**Entries taken from a collection:**
++++++
/-- A command. -/
inductive Instr where
  -- 02 Scalar core
  | add (rd ra rb rsv : RegIx)
  | sub (rd ra rb rsv : RegIx)
  | adc (rd ra rb rsv : RegIx)
  | sbc (rd ra rb rsv : RegIx)
  | and (rd ra rb rsv : RegIx)
  | or (rd ra rb rsv : RegIx)
  | xor (rd ra rb rsv : RegIx)
  | andn (rd ra rb rsv : RegIx)
  | shl (rd ra rb rsv : RegIx)
  | shr (rd ra rb rsv : RegIx)
  | sar (rd ra rb rsv : RegIx)
  | ror (rd ra rb rsv : RegIx)
  | min (rd ra rb rsv : RegIx)
  | max (rd ra rb rsv : RegIx)
  | minu (rd ra rb rsv : RegIx)
  | maxu (rd ra rb rsv : RegIx)
  | clz (rd ra rb rsv : RegIx)
  | ctz (rd ra rb rsv : RegIx)
  | popc (rd ra rb rsv : RegIx)
  | sextb (rd ra rb rsv : RegIx)
  | sexth (rd ra rb rsv : RegIx)
  | sextw (rd ra rb rsv : RegIx)
  | zextb (rd ra rb rsv : RegIx)
  | zexth (rd ra rb rsv : RegIx)
  | zextw (rd ra rb rsv : RegIx)
  | addi (rd ra : RegIx) (imm : BitVec 16)
  | subi (rd ra : RegIx) (imm : BitVec 16)
  | andi (rd ra : RegIx) (imm : BitVec 16)
  | ori (rd ra : RegIx) (imm : BitVec 16)
  | xori (rd ra : RegIx) (imm : BitVec 16)
  | shi (rd ra : RegIx) (imm : BitVec 16)
  | addsp (rd ra : RegIx) (imm : BitVec 16)
  | lih (rd : RegIx) (hw : BitVec 2) (rsv : BitVec 3) (imm : BitVec 16)
  | inh (rd : RegIx) (hw : BitVec 2) (rsv : BitVec 3) (imm : BitVec 16)
  | flh (rd : RegIx) (hw : BitVec 2) (rsv : BitVec 3) (imm : BitVec 16)
  | adr (rd : RegIx) (imm : BitVec 21)
  | mov (rd ra rb rsv : RegIx)
  | pick (rd ra rb : RegIx) (cond : BitVec 4) (rsv : BitVec 1)
  | getsp (rd ra rb rsv : RegIx)
  | setsp (rd ra rb rsv : RegIx)
  | getfl (rd ra rb rsv : RegIx)
  | setfl (rd ra rb rsv : RegIx)
  | mul (rd ra rb : RegIx) (rsv : BitVec 9)
  | mulh (rd ra rb : RegIx) (rsv : BitVec 9)
  | mulhu (rd ra rb : RegIx) (rsv : BitVec 9)
  | mulhsu (rd ra rb : RegIx) (rsv : BitVec 9)
  | div (rd ra rb : RegIx) (rsv : BitVec 9)
  | divu (rd ra rb : RegIx) (rsv : BitVec 9)
  | rem (rd ra rb : RegIx) (rsv : BitVec 9)
  | remu (rd ra rb : RegIx) (rsv : BitVec 9)
  | fadd (p : FpFormat) (rd ra rb rsv : RegIx)
  | fsub (p : FpFormat) (rd ra rb rsv : RegIx)
  | fmul (p : FpFormat) (rd ra rb rsv : RegIx)
  | fdiv (p : FpFormat) (rd ra rb rsv : RegIx)
  | fsqrt (p : FpFormat) (rd ra rb rsv : RegIx)
  | fmin (p : FpFormat) (rd ra rb rsv : RegIx)
  | fmax (p : FpFormat) (rd ra rb rsv : RegIx)
  | fcmp (p : FpFormat) (rd ra rb rsv : RegIx)
  | fneg (p : FpFormat) (rd ra rb rsv : RegIx)
  | fabs (p : FpFormat) (rd ra rb rsv : RegIx)
  | fcvtF64 (p : FpFormat) (rd ra rb rsv : RegIx)
  | fcvtF32 (p : FpFormat) (rd ra rb rsv : RegIx)
  | fcvtBf16 (p : FpFormat) (rd ra rb rsv : RegIx)
  | fcvti (p : FpFormat) (rd ra rb : RegIx) (rtz : Bool) (rsv : BitVec 4)
  | fcvtu (p : FpFormat) (rd ra rb : RegIx) (rtz : Bool) (rsv : BitVec 4)
  | icvtf (p : FpFormat) (rd ra rb rsv : RegIx)
  | ucvtf (p : FpFormat) (rd ra rb rsv : RegIx)
  | fma (rd ra rb rc : RegIx) (prec neg rsv : BitVec 2)
  | ld (rt ra : RegIx) (size : BitVec 2) (sx ord : Bool) (off : BitVec 12)
  | st (rt ra : RegIx) (size : BitVec 2) (sx ord : Bool) (off : BitVec 12)
  | ldx (rt ra rb : RegIx) (size : BitVec 2) (sx ord sh : Bool) (rsv : BitVec 6)
  | stx (rt ra rb : RegIx) (size : BitVec 2) (sx ord sh : Bool) (rsv : BitVec 6)
  | atomicAdd (rd ra rb : RegIx) (wide : Bool) (ord : BitVec 2) (rsv : RegIx)
  | atomicSwap (rd ra rb : RegIx) (wide : Bool) (ord : BitVec 2) (rsv : RegIx)
  | atomicCas (rd ra rb : RegIx) (wide : Bool) (ord : BitVec 2) (rsv : RegIx)
  | atomicMin (rd ra rb : RegIx) (wide : Bool) (ord : BitVec 2) (rsv : RegIx)
  | atomicMax (rd ra rb : RegIx) (wide : Bool) (ord : BitVec 2) (rsv : RegIx)
  | atomicMinu (rd ra rb : RegIx) (wide : Bool) (ord : BitVec 2) (rsv : RegIx)
  | atomicMaxu (rd ra rb : RegIx) (wide : Bool) (ord : BitVec 2) (rsv : RegIx)
  | brc (cond : BitVec 4) (off : BitVec 22)
  | br (off : BitVec 26)
  | call (off : BitVec 26)
  | callr (ra : RegIx) (rsv : BitVec 21)
  | ret (rsv : BitVec 26)
  | jr (ra : RegIx) (rsv : BitVec 21)
  | loop (ra : RegIx) (len : BitVec 16) (rsv : RegIx)
  | loopi (count : BitVec 10) (len : BitVec 16)
  | rmov (size : BitVec 2) (stop : Bool) (rv : RegIx) (rsv : BitVec 18) (chunks : Option Nat)
  | rfill (size : BitVec 2) (stop : Bool) (rv : RegIx) (rsv : BitVec 18) (chunks : Option Nat)
  | rcmp (size : BitVec 2) (stop : Bool) (rv : RegIx) (rsv : BitVec 18) (chunks : Option Nat)
  | rscan (size : BitVec 2) (stop : Bool) (rv : RegIx) (rsv : BitVec 18) (chunks : Option Nat)
  | trap (code : BitVec 12) (rsv : BitVec 10)
  | eret (rsv : BitVec 22)
  | fence (mask : BitVec 4) (rsv : BitVec 18)
  | bkpt (rsv : BitVec 22)
  | tlbinvAll (rsv : BitVec 22)
  | tlbinvAsid (ra : RegIx) (rsv : BitVec 17)
  | tlbinvVa (ra rb : RegIx) (rsv : BitVec 12)
  | clean (ra : RegIx) (rsv : BitVec 17)
  | inval (ra : RegIx) (rsv : BitVec 17)
  | flush (ra : RegIx) (rsv : BitVec 17)
  | iinval (ra : RegIx) (rsv : BitVec 17)
  | zero (ra : RegIx) (rsv : BitVec 17)
  | post (ra rb : RegIx) (rsv : BitVec 12)
  | wait (ra : RegIx) (rsv : BitVec 17)
  | trywait (rd ra : RegIx) (rsv : BitVec 12)
  | read (rd ra : RegIx) (rsv : BitVec 12)
  | arm (ra rb : RegIx) (rsv : BitVec 12)
  | step (rsv : BitVec 22)
  | draw (rd : RegIx) (q : BitVec 4) (rsv : BitVec 13)
  | sev (ev : BitVec 3) (rsv : BitVec 19)
  | sleep (rsv : BitVec 22)
  | csrr (rd ra : RegIx) (csr : BitVec 12) (parityError : Bool := false)
  | csrw (rd ra : RegIx) (csr : BitVec 12) (parityError : Bool := false)
  | csrs (rd ra : RegIx) (csr : BitVec 12) (parityError : Bool := false)
  | csrc (rd ra : RegIx) (csr : BitVec 12) (parityError : Bool := false)
  | csrwi (rd imm : RegIx) (csr : BitVec 12) (parityError : Bool := false)
  | csrsi (rd imm : RegIx) (csr : BitVec 12) (parityError : Bool := false)
  | csrci (rd imm : RegIx) (csr : BitVec 12) (parityError : Bool := false)
  -- 00 R8, any register
  | registerWrite (target : RegTarget) (value : BitVec 64) (secure : Bool)
  -- 02 winze port
  | winzeRequest (rd ra rb : RegIx) (op : BitVec 3) (func : BitVec 11) (parityError : Bool) (early : Option (BitVec 64) := none)
  | wzReqTransfer
  | wzRsp (tag : BitVec 4) (data : BitVec 64) (dpar : BitVec 8) (status : BitVec 2)
  | wzTimeout (tag : BitVec 4 := 0)
  -- 03 memory system
  | storeBufferDrain (index : Nat)
  | deviceLoadReturn (level : BitVec 3) (data : BitVec 64) (poison : Bool)
  | streamPrefetch (tracker : BitVec 5) (va : BitVec 64)
  | tscfgWrite (value : BitVec 64)
  | reassignmentEnd
  -- 04, 05 translation, banksman
  | holdLimit (slot : BitVec 2)
  | irq (line : BitVec 5) (level : Bool)
  | nmi
  | eventEntry
  | taskSwitch
  | rladd (value : BitVec 64)
  | bankpolWrite (value : BitVec 64)
  | tsbpWrite (n : BitVec 3) (value : BitVec 64)
  | lazyFill
  | lazyRestore
  | budgetEnd
  | timeSliceSave
  | timeSliceRestore
  -- 06 to 10 The tile extension, its queue, streams, the journal
  | tcfg (rd ra : RegIx) (imm12 : BitVec 12)
  | tzero (rd ra : RegIx) (imm12 : BitVec 12)
  | kzero (rd ra : RegIx) (imm12 : BitVec 12)
  | tmov (rd ra : RegIx) (imm12 : BitVec 12)
  | tfence (rd ra : RegIx) (imm12 : BitVec 12)
  | tloadV (tile : BitVec 3) (ra rb : RegIx) (rsv7 : BitVec 7) (rsv4 : BitVec 4)
  | tloadD (tile : BitVec 3) (wc : BitVec 2) (ra rb : RegIx) (rsv5 : BitVec 5) (rsv4 : BitVec 4)
  | tstoreV (tile : BitVec 3) (ra rb : RegIx) (rsv7 : BitVec 7) (rsv4 : BitVec 4)
  | tstoreD (tile : BitVec 3) (wc : BitVec 2) (ra rb : RegIx) (rsv5 : BitVec 5) (rsv4 : BitVec 4)
  | tloadQ (tile fmt : BitVec 3) (d : Bool) (ra rb : RegIx) (slot : BitVec 6) (rsv : BitVec 2)
  | tstoreQ (tile fmt : BitVec 3) (d : Bool) (ra rb : RegIx) (slot : BitVec 6) (rsv : BitVec 2)
  | vload (v : BitVec 3) (ra rb : RegIx) (rsv7 : BitVec 7) (rsv5 : BitVec 5)
  | vstore (v : BitVec 3) (ra rb : RegIx) (rsv7 : BitVec 7) (rsv5 : BitVec 5)
  | opa (kd : BitVec 2) (ta tb : BitVec 3) (rc : RegIx) (fa fb : BitVec 3) (rsv : BitVec 5)
  | opmax (kd : BitVec 2) (ta tb : BitVec 3) (rc : RegIx) (fa fb : BitVec 3) (rsv : BitVec 5)
  | opmin (kd : BitVec 2) (ta tb : BitVec 3) (rc : RegIx) (fa fb : BitVec 3) (rsv : BitVec 5)
  | kout (k seam : BitVec 2) (vr : BitVec 3) (kz : Bool) (ra rb : RegIx) (slot : BitVec 6) (rsv : BitVec 2)
  | seamld (rd ra : RegIx) (slot : BitVec 6) (sel : BitVec 3) (seam : BitVec 2) (rsv : BitVec 1)
  | scaleSet (rd ra : RegIx) (slot : BitVec 6) (sel : BitVec 3) (seam : BitVec 2) (rsv : BitVec 1)
  | scaleUpd (rd ra : RegIx) (slot : BitVec 6) (sel : BitVec 3) (seam : BitVec 2) (rsv : BitVec 1)
  | scaleRd (rd ra : RegIx) (slot : BitVec 6) (sel : BitVec 3) (seam : BitVec 2) (rsv : BitVec 1)
  | stepUpdateEntry
  | tileEntryStart (faults : List (BitVec 14 × BitVec 32) := [])
  | tileEntryComplete (index : BitVec 4)
  | tflagsWrite (value : BitVec 64)
  | qdataWrite (rd ra : RegIx)
  | qdataRead (rd : RegIx)
  | append (portOk : Bool)
  | jnlcfgWrite (value : BitVec 64)
  -- 11 The assay
  | sameFormatCheck (faults : List (BitVec 8 × BitVec 32))
  | wideCheck
  | calibrationStep
  | calibrationStepClose
  | d2dTuning (channel : BitVec 5) (early late : List Bool)
  | ashselClr
  -- 16 Fills and parity
  | stopeColumnFill (unit : BitVec 12)
  | tileStoreBankFill (unit : BitVec 12)
  | operandTileRowFill (unit : BitVec 12)
  | registerBankFill (unit : BitVec 12)
  | l2WayFill (unit : BitVec 12)
  | fillClose (cls : BitVec 3)
  | parityError (cls : BitVec 4) (clean : Bool) (unit : BitVec 12) (addr : BitVec 47) (part : BitVec 13)
  -- 12 Haulage
  | heatEvent (miss : Option (BitVec 33))
  | htage
  | agingPassEnd
  | htwdataRead
  | haulageEpoch
  | migrationTimeout (migid : BitVec 8)
  | revoke
  | remap
  | abort
  | s2invDoorbell
  | release
  | hint
  | request
  | ack
  | memberRequestTimeout
  | pin (count : BitVec 8) (iapg : BitVec 33)
  | unpin (count : BitVec 8) (iapg : BitVec 33)
  | promote (count : BitVec 8) (iapg : BitVec 33)
  | demote (count : BitVec 8) (iapg : BitVec 33)
  -- 13 Sync objects, mailboxes, tram, fabric
  | taskTake
  | takeRetryWait
  | peek (p : Packet)
  | peekreply (p : Packet)
  | take (p : Packet)
  | takereply (p : Packet)
  | remotePost (p : Packet)
  | parkedWaiterTake
  | sodataWrite (value : BitVec 64)
  | sowakePop
  | send (channel : BitVec 4)
  | mailboxRelease (channel : BitVec 4)
  | mailboxSendPacket (channel : BitVec 4)
  | mailbox (p : Packet)
  | credit (p : Packet)
  | mbcfgWrite (channel : BitVec 4) (value : BitVec 64)
  | trhead (channel : BitVec 5) (head : BitVec 12)
  | descriptorStart (channel : BitVec 5)
  | copy (channel : BitVec 5)
  | copyReduce (channel : BitVec 5)
  | gather (channel : BitVec 5)
  | remoteRead (channel : BitVec 5)
  | remoteWrite (channel : BitVec 5)
  | remoteReduce (channel : BitVec 5)
  | journalAppend (channel : BitVec 5)
  | digest (channel : BitVec 5)
  | descriptorComplete (channel : BitVec 5)
  | trstatWrite (value : BitVec 64)
  | trcfgWrite (value : BitVec 64)
  | readPacket (p : Packet)
  | readreply (p : Packet)
  | writePacket (p : Packet)
  | reducePacket (p : Packet)
  | ackPacket (p : Packet)
  | nack (p : Packet)
  | doorbellReceive (p : Packet)
  | doorbellSend
  | dbpop
  -- 14 Deputy windows
  | retry (slot : BitVec 2)
  | decline (slot : BitVec 2)
  | s2inv
  | s2invComplete
  | copyEngineCopy (srcl dstl sec irq : Bool)
  | cleanpa (irq : Bool)
  | invpa (irq : Bool)
  | copyEngineCompletion (portError : Bool)
  -- 14 Deputy instructions
  | deputyMov (rd rs : DReg) (rsv : BitVec 1)
  | deputyAdd (rd rs : DReg) (rsv : BitVec 1)
  | deputyAdc (rd rs : DReg) (rsv : BitVec 1)
  | deputySub (rd rs : DReg) (rsv : BitVec 1)
  | deputySbc (rd rs : DReg) (rsv : BitVec 1)
  | cmp (rd rs : DReg) (rsv : BitVec 1)
  | deputyAnd (rd rs : DReg) (rsv : BitVec 1)
  | deputyOr (rd rs : DReg) (rsv : BitVec 1)
  | deputyXor (rd rs : DReg) (rsv : BitVec 1)
  | tst (rd rs : DReg) (rsv : BitVec 1)
  | deputyShl (rd rs : DReg) (rsv : BitVec 1)
  | deputyShr (rd rs : DReg) (rsv : BitVec 1)
  | deputySar (rd rs : DReg) (rsv : BitVec 1)
  | deputyMul (rd rs : DReg) (rsv : BitVec 1)
  | deputyDivu (rd rs : DReg) (rsv : BitVec 1)
  | deputyRemu (rd rs : DReg) (rsv : BitVec 1)
  | movl (rd : DReg) (imm : BitVec 8)
  | movh (rd : DReg) (imm : BitVec 8)
  | deputyAddi (rd : DReg) (imm : BitVec 8)
  | deputyLd (rd : DReg) (d8 : BitVec 8)
  | deputySt (rd : DReg) (d8 : BitVec 8)
  | ldw (rd ra : DReg) (mode : BitVec 2)
  | ldb (rd ra : DReg) (mode : BitVec 2)
  | stw (rd ra : DReg) (mode : BitVec 2)
  | stb (rd ra : DReg) (mode : BitVec 2)
  | push (rd : DReg) (rsvRa : BitVec 3) (rsvMode : BitVec 2)
  | pop (rd : DReg) (rsvRa : BitVec 3) (rsvMode : BitVec 2)
  | specialMoveGetSp (rd : DReg) (rsvMode : BitVec 2)
  | specialMoveSetSp (rd : DReg) (rsvMode : BitVec 2)
  | specialMoveGetFlags (rd : DReg) (rsvMode : BitVec 2)
  | specialMoveSetFlags (rd : DReg) (rsvMode : BitVec 2)
  | specialMoveGetBank (rd : DReg) (rsvMode : BitVec 2)
  | specialMoveSetBank (rd : DReg) (rsvMode : BitVec 2)
  | bcc (cond : BitVec 3) (d : Bool) (off : BitVec 6)
  | jmp (d : Bool) (rs : DReg) (rsv : BitVec 3)
  | deputyCall (d : Bool) (rs : DReg) (rsv : BitVec 3)
  | bra (d : Bool) (off : BitVec 7)
  | deputyCallr (d : Bool) (off : BitVec 7)
  | nop
  | deputyRet
  | retD
  | reti
  | ei
  | di
  | deputyWait
  | rptMovw
  | rptMovb
  | rptFillw
  | rptFillb
  | rptCmpw
  | rptCmpb
  | swi
  -- 14 Deputy vectors, watchdog, windows
  | interruptEntry
  | watchdogFirstStage
  | watchdogRecord
  | wdkick (value : BitVec 16)
  | timerExpiry
  | pmdataWrite (value : BitVec 16)
  | pmctlWrite (value : BitVec 16)
  | coreWindowRead (offset : BitVec 14)
  | coreWindowWrite (offset : BitVec 14) (value : BitVec 16) (secure : Bool)
  | windowWritePerform
  -- 15 to 17 Boot, dictionary, power, debug
  | powerOnBoot (freePages : List (BitVec 33)) (members : List (BitVec 24)) (badBlocks : BitVec 16 := 0)
  | fuseRdy
  | dictionaryRead (arrival : Option Packet) (firmware : Bool)
  | dictionaryWrite (arrival : Option Packet) (firmware : Bool)
  | blockRead (arrival : Option Packet) (firmware : Bool)
  | dictionaryAnswer (more : Bool)
  | dictionaryTimeout
  | notify
  | dictionaryStoreWrite
  | tallyPersist
  | telemetrySample (temp : BitVec 12) (vmon : BitVec 10)
  | dumpReq
  | readResponse (channel : BitVec 4) (id : BitVec 8) (granule : BitVec 41) (data : BitVec 512) (poison err parity : Bool)
  | writeResponse (src : BitVec 3) (channel : BitVec 5) (granule : BitVec 41) (err : Bool) (left : Option (BitVec 512))
  | responseTimeout (write : Bool) (src : BitVec 3) (channel : BitVec 5) (granule : BitVec 41)
  | pdCoreOff
  | pdCoreOn
  | pdTileOff
  | pdTileOn
  | pdStoreOff
  | pdStoreRetention
  | pdStoreOn
  | pwrAck (domain : Domain) (level : Bool)
  | pwrRetackStore (level : Bool)
  | pwrAckTimeout (domain : Domain)
  | vidOk
  | corerstAssert
  | corerstRelease
  | aonReset
  | ringRead (tap : Bool) (addr : BitVec 32)
  | ringWrite (tap : Bool) (addr : BitVec 32) (data : BitVec 64)
  | halt (tap : Bool)
  | resume (tap : Bool)
  | debugStep (tap : Bool)
  | freeze
  | fieldNetworkFrame (ident : BitVec 29) (fd : Bool) (frame : BitVec 512) (dlc : BitVec 4 := 15)
  | busOffRecovery
  | reservedPacketType (type : BitVec 4)
  | fabricCreditReturn (vc : BitVec 2) (flits : BitVec 8)
  | tapReset
  | tapInstructionLoad (ir : BitVec 8)
  deriving DecidableEq, Repr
++++++
**Assignment:** Within the data above, find the lines that contain the word "offset" and copy each of them.

**Answer box:**
  | coreWindowRead (offset : BitVec 14)
  | coreWindowWrite (offset : BitVec 14) (value : BitVec 16) (secure : Bool)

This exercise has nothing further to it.